# Private Set Intersection

We perform private vertical federated learning using:
- Private Set Intersection (PSI)
    - data holders agree on a set of shared data subjects using a private protocol
- Split neural networks
    - data holders compute an intermediate tensor using part of a neural network
    - data holders send the tensors to a server, who completes computation
    - there may be multiple data holders, each with a different part of the input data
    
The purpose of this notebook is to design the API for users to perform private set intersection using Syft and Grid,
which is a requirement for privacy-preserving
federated analytics
and model training.
This notebook will also define common user stories,
requirements
and outstanding questions.

---
# Requirements and Outstanding Questions

A list of features Syft/Grid should have.
Where known,
requirements will be attached to a `syft` version
in which it will be first released
and any development teams which will be required.
The first release of `syft` which will include vertical federated learning will be `0.3.2`.

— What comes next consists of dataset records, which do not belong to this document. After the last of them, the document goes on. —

-- ==== Sys2Proof/Certificates/Slice0/Obligations.lean ====
section
/-! DEFINITION. The statements for the provers, in the order of OBLIGATIONS.json. Every statement holds for both values of
`P_S2LE` and for every contents of the buffers: none rests on a value the model chose for reset (logs 1 to 3). -/

open Sys2Proof Sys2Proof.Machine

/-! ### Encoding (30_encoding.md) -/

/-- Decoding the word of a well-formed command gives the command back, for every command and every operand (R73, R80). -/
def Obligations.DecodeOfEncode : Prop :=
  ∀ i : Instr, i.wellFormed = true → decode (encode i) = .command i

/-- Every word that decodes is the word of the command it decodes to: no command has two words, no bit is ignored. -/
def Obligations.EncodeOfDecode : Prop :=
  ∀ (w : Word) (i : Instr), decode w = .command i → i.wellFormed = true ∧ encode i = w

/-- The decoder and spec/opcode_table.json agree on all 2^32 words: a decoded word belongs to its command's row, and a
word of a row decodes to a command of that row. -/
def Obligations.DecoderAgreesWithOpcodeTable : Prop :=
  ∀ w : Word,
    (∀ i, decode w = .command i → (opcodeRow i).holds w = true) ∧
      (∀ i, (opcodeRow i).holds w = true → ∃ j, decode w = .command j ∧ opcodeRow j = opcodeRow i)

/-- R78, R79: which words are illegal, in numbers; that an illegal word raises `IllegalCommand` and writes nothing else; that
`NOP` is the only word that does nothing; and that no word executes as another word's command. -/
def Obligations.IllegalWordsRaiseIllegalCommand : Prop :=
  (∀ w : Word, (∃ why, decode w = .illegal why) ↔
    (4 ≤ w.toNat % 256 ∧ w.toNat % 256 ≤ 15) ∨ 32 ≤ w.toNat % 256 ∨
    ((w.toNat % 256 = 0 ∨ (16 ≤ w.toNat % 256 ∧ w.toNat % 256 ≤ 31)) ∧ w.toNat / 2 ^ 8 ≠ 0) ∨
    (w.toNat % 256 = 1 ∧ w.toNat / 2 ^ 16 ≠ 0) ∨
    (w.toNat % 256 = 2 ∧ (w.toNat / 2 ^ 17 ≠ 0 ∨ w.toNat / 2 ^ 12 % 16 ≠ 0)) ∨
    (w.toNat % 256 = 3 ∧ w.toNat / 2 ^ 12 ≠ 0)) ∧
  (∀ (w : Word) (why : IllegalWord) (s : State), decode w = .illegal why → s.fault = false →
    runCommand w s = .next { s with fault := true, fcode := 1#4, fcmd := w }) ∧
  (∀ w : Word, (∀ s : State, s.fault = false → runCommand w s = .next s) ↔ w = 0#32) ∧
  (∀ (w w' : Word) (i : Instr), decode w = .command i → decode w' = .command i → w = w')

/-- R81: the complete list of legal words, command by command and counted, and what every word does to a block with no fault
latched. -/
def Obligations.LegalWordsCounted : Prop :=
  let executing : List Word :=
    [0x00000000#32] ++
      ((List.range 16).flatMap fun src => (List.range 16).map fun dst =>
        BitVec.ofNat 32 (0x00000001 + src * 0x100 + dst * 0x1000)) ++
      ((List.range 16).flatMap fun src => (List.range 2).map fun pol =>
        BitVec.ofNat 32 (0x00000002 + src * 0x100 + pol * 0x10000)) ++
      ((List.range 16).map fun src => BitVec.ofNat 32 (0x00000003 + src * 0x100)) ++
      [0x00000011#32, 0x00000012#32, 0x00000013#32, 0x00000014#32, 0x00000015#32]
  let tags : List Word := [0x00000010#32] ++ (List.range 10).map fun k => BitVec.ofNat 32 (0x00000016 + k)
  executing.Nodup ∧ executing.length = 310 ∧ tags.Nodup ∧ tags.length = 11 ∧
  (∀ w : Word, decode w = .command .nop ↔ w = 0x00000000#32) ∧
  (∀ (w : Word) (src dst : BitVec 4), decode w = .command (.pix src dst) ↔
    w.toNat = 0x00000001 + src.toNat * 0x100 + dst.toNat * 0x1000) ∧
  (∀ (w : Word) (src : BitVec 4) (pol : Policy), decode w = .command (.lutc src pol) ↔
    w.toNat = 0x00000002 + src.toNat * 0x100 + (if pol = .dxt1 then 1 else 0) * 0x10000) ∧
  (∀ (w : Word) (src : BitVec 4), decode w = .command (.luta src) ↔ w.toNat = 0x00000003 + src.toNat * 0x100) ∧
  (∀ w : Word, (decode w = .command .dxt1 ↔ w = 0x00000011#32) ∧ (decode w = .command .dxt2 ↔ w = 0x00000012#32) ∧
    (decode w = .command .dxt3 ↔ w = 0x00000013#32) ∧ (decode w = .command .dxt4 ↔ w = 0x00000014#32) ∧
    (decode w = .command .dxt5 ↔ w = 0x00000015#32)) ∧
  (∀ w : Word, w ∈ executing ↔ ∃ i, decode w = .command i ∧
    (i = .nop ∨ (∃ src dst, i = .pix src dst) ∨ (∃ src pol, i = .lutc src pol) ∨ (∃ src, i = .luta src) ∨
      i = .dxt1 ∨ i = .dxt2 ∨ i = .dxt3 ∨ i = .dxt4 ∨ i = .dxt5)) ∧
  (∀ w : Word, w ∈ tags ↔ ∀ s : State, s.fault = false →
    runCommand w s = .next { s with fault := true, fcode := 2#4, fcmd := w }) ∧
  (∀ w : Word, (w ∉ executing ∧ w ∉ tags) ↔ ∀ s : State, s.fault = false →
    runCommand w s = .next { s with fault := true, fcode := 1#4, fcmd := w }) ∧
  Nat.card { w : Word // w ∉ executing ∧ w ∉ tags } = 2 ^ 32 - 321

/-- Words written out bit by bit from R73 and R77 decode to the commands they stand for. -/
def Obligations.WrittenOutWordsDecode : Prop :=
  decode 0b00000000000000000000000000000000#32 = .command .nop ∧
  decode 0b00000000000000001111001100000001#32 = .command (.pix 3#4 15#4) ∧
  decode 0b00000000000000010000110000000010#32 = .command (.lutc 12#4 .dxt1) ∧
  decode 0b00000000000000000000111000000011#32 = .command (.luta 14#4) ∧
  decode 0b00000000000000000000000000010001#32 = .command .dxt1 ∧
  decode 0b00000000000000000000000000010011#32 = .command .dxt3 ∧
  decode 0b00000000000000000000000000010101#32 = .command .dxt5 ∧
  decode 0b00000000000000000000000000010110#32 = .command .dx10 ∧
  decode 0b00000000000000000000000000011010#32 = .command (.reservedTag8To15 10#4) ∧
  decode 0b00000000000000000000000100010110#32 = .illegal .strayBits

/-! ### Steps, the gate and the fault latch (30_encoding.md, 60_exceptions.md) -/

/-- A step whose host action writes a word to `CMD`, on a block with no fault latched, runs the command the word decodes to
(R70): first the action is taken off the program and answered. `withFetchWord` places any well-formed command so. -/
def Obligations.StepRunsDecodedCommand : Prop :=
  (∀ (s : State) (w : Word) (rest : List HostAction) (i : Instr),
    s.program = .write 0x0C 32 w :: rest → s.fault = false → decode w = .command i →
    step s = exec i { s with program := rest, answers := .done :: s.answers }) ∧
  (∀ (s : State) (i : Instr), i.wellFormed = true → s.fault = false →
    step (s.withFetchWord 32 (encode i).toNat) = exec i { s with answers := .done :: s.answers })

/-- R71, the command gate, both halves. -/
def Obligations.GateDropsCommandsWhileFaulted : Prop :=
  ∀ (s : State) (w : Word) (rest : List HostAction), s.program = .write 0x0C 32 w :: rest →
    (s.fault = true → step s = .next { s with program := rest, answers := .done :: s.answers }) ∧
    (s.fault = false → ∀ i, decode w = .command i →
      step s = exec i { s with program := rest, answers := .done :: s.answers }) ∧
    (s.fault = false → ∀ why, decode w = .illegal why →
      step s = .next { s with program := rest, answers := .done :: s.answers, fault := true, fcode := 1#4, fcmd := w })

/-- No step stops: from every state the machine has a next state. -/
def Obligations.EveryStepAnswersNext : Prop :=
  ∀ s : State, ∃ t : State, step s = .next t

/-- A step takes exactly one action off the program and answers it, a hard reset alone getting no answer; no action changes
`P_S2LE`. -/
def Obligations.StepConsumesOneAction : Prop :=
  ∀ (s t : State) (a : HostAction) (rest : List HostAction), s.program = a :: rest → step s = .next t →
    t.program = rest ∧ t.s2le = s.s2le ∧ (a = .hardReset → t.answers = s.answers) ∧
      (a ≠ .hardReset → ∃ ans, t.answers = ans :: s.answers)

/-- A run ends when its last host action has completed: as many steps as the program has actions always succeed, leave no
action, one answer for each access, and a state that stays as it is. That it stays is log 5; that the run goes on past an
access answered `HostAccessError`, which R208 leaves to the model, is log 6. -/
def Obligations.RunEndsWithItsLastAction : Prop :=
  ∀ s : State, ∃ t : State,
    Sys2Proof.core.run s.program.length s = .next t ∧ t.program = [] ∧ t.s2le = s.s2le ∧
      t.answers.length = s.answers.length + (s.program.filter fun a => a ≠ .hardReset).length ∧
      ∀ k : Nat, Sys2Proof.core.run k t = .next t

/-- The invariant of the fault latch: with no fault `FCODE` and `FCMD` are 0; with a fault `FCMD` is a word that can fault
and `FCODE` is the code of one of its causes (so 1 to 4). Every step keeps it. -/
def Obligations.StepKeepsLatchConsistent : Prop :=
  ∀ s t : State, LatchConsistent s → step s = .next t → LatchConsistent t

/-- The latch is consistent in every launch state, and its code is at most 4 wherever it is consistent (R181, U17). -/
def Obligations.LatchConsistentAtLaunch : Prop :=
  (∀ (bufs : Buffers) (p : S2LE) (program : List HostAction), LatchConsistent (State.launch bufs p program)) ∧
    LatchConsistent State.reset ∧ ∀ s : State, LatchConsistent s → s.fcode.toNat ≤ 4

/-- Fault entry: a command that faults writes `FAULT`, `FCODE` (the code of a cause its word can have) and `FCMD`, which takes
the whole command word, and nothing else; one that does not fault leaves the three alone. -/
def Obligations.FaultingCommandWritesOnlyTheLatch : Prop :=
  ∀ (s t : State) (w : Word), s.fault = false → runCommand w s = .next t →
    (t.fault = true → ∃ c ∈ possibleFaults w, t = { s with fault := true, fcode := faultBits c, fcmd := w }) ∧
    (t.fault = false → t.fcode = s.fcode ∧ t.fcmd = s.fcmd)

/-- R185 with the conditions of R182 and R183: which code a word leaves, for every word and every configuration; and with
R184: nothing but the latch is written then. -/
def Obligations.FaultCauseAndPriority : Prop :=
  ∀ (s t : State) (w : Word), s.fault = false → runCommand w s = .next t →
    (t.fault = true → t = { s with fault := true, fcode := t.fcode, fcmd := w }) ∧
    (t.fault = true → t.fcode = 1#4 ∨ t.fcode = 2#4 ∨ t.fcode = 3#4 ∨ t.fcode = 4#4) ∧
    ((t.fault = true ∧ t.fcode = 1#4) ↔ ∃ why, decode w = .illegal why) ∧
    ((t.fault = true ∧ t.fcode = 2#4) ↔ ∃ i, decode w = .command i ∧
      (i = .dx10 ∨ i = .reservedTag0 ∨ i = .reservedTag7 ∨ ∃ tag, i = .reservedTag8To15 tag)) ∧
    ((t.fault = true ∧ t.fcode = 4#4) ↔ ∃ src dst, decode w = .command (.pix src dst) ∧
      (s.pixelBytes.toNat = 0 ∨ 4 < s.pixelBytes.toNat)) ∧
    ((t.fault = true ∧ t.fcode = 3#4) ↔
      (∃ src dst, decode w = .command (.pix src dst) ∧ 1 ≤ s.pixelBytes.toNat ∧ s.pixelBytes.toNat ≤ 4 ∧
        16 < src.toNat + s.pixelBytes.toNat) ∨
      (∃ src pol, decode w = .command (.lutc src pol) ∧ 16 < src.toNat + 4) ∨
      (∃ src, decode w = .command (.luta src) ∧ 16 < src.toNat + 2))

/-- While a fault is latched exactly three actions end it (`clrf`, `srst`, the hard reset), and as long as it stays its
code and word stay and no output changes. -/
def Obligations.OnlyClearingActionsEndAFault : Prop :=
  ∀ (s t : State) (a : HostAction) (rest : List HostAction),
    s.program = a :: rest → s.fault = true → step s = .next t →
    (t.fault = false ↔ (∃ v : Word, a = .write 0x08 32 v ∧ v.getLsbD 0 = true) ∨
      (∃ v : Word, a = .write 0x04 32 v ∧ v.getLsbD 31 = true) ∨ a = .hardReset) ∧
    (t.fault = true →
      t.fcode = s.fcode ∧ t.fcmd = s.fcmd ∧ t.obuf = s.obuf ∧ t.clut = s.clut ∧ t.alut = s.alut)

/-- R180: a run goes wrong in two ways only, a command that faults or an access that is refused; nothing else ever latches a
fault or answers `HostAccessError`. That the refused access counts as gone wrong and that the run goes on after it are logs 18
and 6, the model's choices where R208 leaves them open. -/
def Obligations.RunsGoWrongInTwoWays : Prop :=
  ∀ s t : State, ¬ WentWrong s → step s = .next t → WentWrong t →
    ∃ (a : HostAction) (rest : List HostAction), s.program = a :: rest ∧
      ((∃ w : Word, a = .write 0x0C 32 w ∧ t.fault = true ∧ t.fcmd = w) ∨
        (t.answers = .accessError :: s.answers ∧ t = { s with program := rest, answers := t.answers }))

/-! ### Reset (70_reset_and_hazards.md, 10_state.md) -/

/-- R200: the soft and the hard reset have the same effect, and what the resettable registers hold after it. Nothing is said
of the four buffers, not even that the two resets leave the same contents. -/
def Obligations.ResetsHaveOneEffect : Prop :=
  ∀ (s : State) (v : Word) (rest : List HostAction), v.getLsbD 31 = true →
    ∃ t t' : State,
      step { s with program := .hardReset :: rest } = .next t ∧
      step { s with program := .write 0x04 32 v :: rest } = .next t' ∧
      t' = { t with
        answers := .done :: s.answers, ibuf := t'.ibuf, obuf := t'.obuf, clut := t'.clut, alut := t'.alut } ∧
      t.alphaEn = false ∧ t.pixelBytes = 0#3 ∧ t.fault = false ∧ t.fcode = 0#4 ∧ t.fcmd = 0#32 ∧
      t.maskR = 0#32 ∧ t.maskG = 0#32 ∧ t.maskB = 0#32 ∧ t.maskA = 0#32 ∧
      t.s2le = s.s2le ∧ t.program = rest ∧ t.answers = s.answers ∧
      readAnswer 0x00 32 t = .value 0x44445337#32

/-- R40: what every register reads as in a launch state, whatever the buffers hold; the reset state is one of them. -/
def Obligations.LaunchRegisterValues : Prop :=
  (∀ (bufs : Buffers) (p : S2LE) (program : List HostAction),
    readAnswer 0x00 32 (State.launch bufs p program) = .value 0x44445337#32 ∧
    (∀ off, off ∈ [0x04, 0x08, 0x10, 0x20, 0x24, 0x28, 0x2C] →
      readAnswer off 32 (State.launch bufs p program) = .value 0#32) ∧
    (State.launch bufs p program).buffers = bufs) ∧
  ∃ (bufs : Buffers) (p : S2LE), State.reset = State.launch bufs p []

/-! ### The register window (10_state.md, 20_memory.md) -/

/-- R54: a read changes nothing but that its answer is recorded, and reads in a row answer alike. -/
def Obligations.ReadsHaveNoSideEffect : Prop :=
  ∀ (s : State) (off width : Nat) (rest : List HostAction), s.program = .read off width :: rest →
    ∃ t : State, step s = .next t ∧ t = { s with program := rest, answers := readAnswer off width s :: s.answers } ∧
      ∀ off' width' : Nat, readAnswer off' width' t = readAnswer off' width' s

1. Data holders can send _encrypted_ data IDs to another party and receive a list of encrypted IDs which intersect with other data holders' lists
    - `syft 0.3.2`
1. PSI calculation should be asynchronous. I.e. data holders can perform other tasks while waiting for all data IDs to be sent to the server for calculation
1. PSI should work for any `n >= 2`, where `n` is the number of data holders
1. PSI calculation should be independent of a vertical federated learning setting
    - Data holders may want to be able to define a common set of data on which they can perform analytics
    - `syft 0.3.2`
1. Set intersections should be obscured to prevent a majority party from learning too much information
    - See [this paper](https://arxiv.org/pdf/2004.07427.pdf)
    - `> 0.3.2`
    - Protocols should be developed within `PSI`; Differential Privacy team for privacy calculations?

## Outstanding Questions

1. How can data holders communicate to agree on a data ID scheme? Dataset schema?
1. Who defines the encryption protocol? the server? data holders?
1. Should data holders be able to elect a data holder to perform PSI, instead of a computational server?
1. What's a reasonable upper bound on number of data holders - for testing and performance issues?
1. How do data holders agree on the level of privacy of intersecting set?
1. How are superfluous data points (introduced by intersection obscuring) handled during vertical federated learning? e.g. must the server hold information on which data points/IDs to ignore
1. How can we guarantee that data holders act on the results of PSI honestly? e.g. get rid of the data points that are not in the intersection

---
# Scenario 1 - Vertically Federated Analytics

Netflax and FitByte hold non-overlapping data on individuals' daily activities.
A researcher wants analyse the impact of daily activity on sleep quality.
To do this,
they purchase data from Netflax and FitByte.
To work out which data each company needs to sent to
the researcher,
the intersection of the dataset IDs is computed.

Assumptions:
- E-mail addresses are used as unique IDs. Each individual uses the same e-mail address to sign up to both services

![asd](images/scenario1-step1.png)

![](images/scenario1-step2.png)

![](images/scenario1-step3.png)